I do not understand your question either.

If your question ultimately is related to people getting shocks, then some form of GFCI might be important.

How could you measure the resistance of an EGC? If it is part of a single circuit from the main panel to the point where you want to make the measurement, and no other loads or connections exist to the EGC or neutral, then with no load measure the voltage between neutral and the EGC. I will assume the result is very close to 0.0 millivolts.

I am assuming you are talking fairly long runs, maybe 200 to 1000 ft. Suppose copper wire, size is #6, and we are at a 1000 ft destination, then the 20 deg C resistance is about 0.395 ohms. 10 amperes thru this is a voltage drop of 3.95 V.

Put your volt meter between neutral and EGC, and from a hot wire to EGC supply 10 A and you should read about 4 V. This is using the neutral as a long test lead. Because the neutral and EGC are very close together the 1 turn loop formed has little cross sectional area and therefore the voltage induced in this loop from the current flow is probably negligible.

Next you can switch the current to the neutral and measure the neutral resistance with the EGC being the long test lead.

Now suppose there is a 30 A breaker supplying this circuit. It will be worse if the breaker is larger. A 30 A breaker may take a very long time to trip at 30 A or may never trip. 30 A thru my above example would produce about 12 V on the EGC relative to the surrounding wet earth. Entirely possible this could be lethal to a person soaked in conductive water.

Not that you eliminate EGCs, but much better protection will be provided by the addition of sensitive GFCIs.

What happens to the equipment chassis potential if all hots, neutral, and EGC are the same wire size and material, and a dead short occurs between a hot and the EGC? The equipment chassis voltage relative to earth will rise to about 1/2 of the hot supply voltage until the breaker trips.

.
 

gws

Member
question reworded

question reworded

The question is to accurately test the integrity of the grounding conductor.

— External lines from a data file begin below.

theorem State.correctRate_within : ∀ (s : State), Within 8589934593 s (State.correctRate s) := by
  intro s
  unfold State.correctRate
  repeat' first
    | with_reducible exact Within.refl _ _
    | assumption
    | ((with_reducible apply State.tick_step); rfl)
    | ((with_reducible apply Within.stepEach); intro _ _)
    | split
    | extract_lets
    | ((fail_if_success with_reducible apply Within.upd_pending); (with_reducible apply Within.upd_clk); rfl)
    | with_reducible intro _
    | with_reducible show Within _ _ (ite _ _ _)
    | ((with_reducible show Within _ _ (id _)); exact Within.refl _ _)
    | dsimp +zetaDelta only
    | ((fail_if_success with_reducible apply Within.upd_pending); (with_reducible apply Within.upd_clk); rfl)

theorem State.correctRate_step  {m : Nat} {r s : State} (c : 8589934593 &&& m = 8589934593) (h : Within m r s) :
    Within m r (State.correctRate s) := Within.step (State.correctRate_within s) c h

theorem State.timeTo_within : ∀ (s : State) a1, Within 939786244 s (State.timeTo s a1) := by
  intro s a1
  unfold State.timeTo
  repeat' first
    | with_reducible exact Within.refl _ _
    | assumption
    | ((with_reducible apply State.timeEvent_step); rfl)
    | ((with_reducible apply Within.stepEach); intro _ _)
    | split
    | extract_lets
    | ((fail_if_success with_reducible apply Within.upd_pending); (with_reducible apply Within.upd_timing); rfl)
    | with_reducible intro _
    | with_reducible show Within _ _ (ite _ _ _)
    | ((with_reducible show Within _ _ (id _)); exact Within.refl _ _)
    | dsimp +zetaDelta only
    | ((fail_if_success with_reducible apply Within.upd_pending); (with_reducible apply Within.upd_timing); rfl)

theorem State.timeTo_step {a1 : _} {m : Nat} {r s : State} (c : 939786244 &&& m = 939786244) (h : Within m r s) :
    Within m r (State.timeTo s a1) := Within.step (State.timeTo_within s a1) c h

theorem State.retimeCommit_within : ∀ (s : State), Within 32 s (State.retimeCommit s) := by
  intro s
  unfold State.retimeCommit
  repeat' first
    | with_reducible exact Within.refl _ _
    | assumption
    | ((with_reducible apply Within.stepEach); intro _ _)
    | split
    | extract_lets
    | ((fail_if_success with_reducible apply Within.upd_pending); (with_reducible apply Within.upd_tab); rfl)
    | with_reducible intro _
    | with_reducible show Within _ _ (ite _ _ _)
    | ((with_reducible show Within _ _ (id _)); exact Within.refl _ _)
    | dsimp +zetaDelta only
    | ((fail_if_success with_reducible apply Within.upd_pending); (with_reducible apply Within.upd_tab); rfl)

theorem State.retimeCommit_step  {m : Nat} {r s : State} (c : 32 &&& m = 32) (h : Within m r s) :
    Within m r (State.retimeCommit s) := Within.step (State.retimeCommit_within s) c h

You can not visually inspect the connections and assume there is nothing is wrong anywhere else. It is required to be tested and documented each year and must have a 25 ohm or less amount of resistance.
 

hurk27

Senior Member
Such testing is required on a yearly bases for MSHA installations. The results will include the parallel paths.
A loop impedance tester can be used for the testing.

Reading the article on loop detectors I saw this:
Picture a ground-fault loop as follows: A fault occurs, current travels through the grounding conductor back to the service, then down the ground connector to the ground rod or grid, and into the soil. Parallel paths then exist through the soil and the grounded neutral conductor back to the supply transformer;

Ok maybe at a voltage above 4160?
 

brian john

Senior Member
Location
Leesburg, VA
The question is to accurately test the integrity of the grounding conductor. You can not visually inspect the connections and assume there is nothing is wrong anywhere else. It is required to be tested and documented each year and must have a 25 ohm or less amount of resistance.

An Earth Ground resistance tester has a two point test which according to manufactures I have talked to this can be utilized for point to point readings, HIGHLY INACCURATE based on by field test.

You can also use a ductor/micro-ohm meter/low resistance ohm meter, but long leads are expensive and I have never seen leads longer than 30, feet each limiting you too 60 feet.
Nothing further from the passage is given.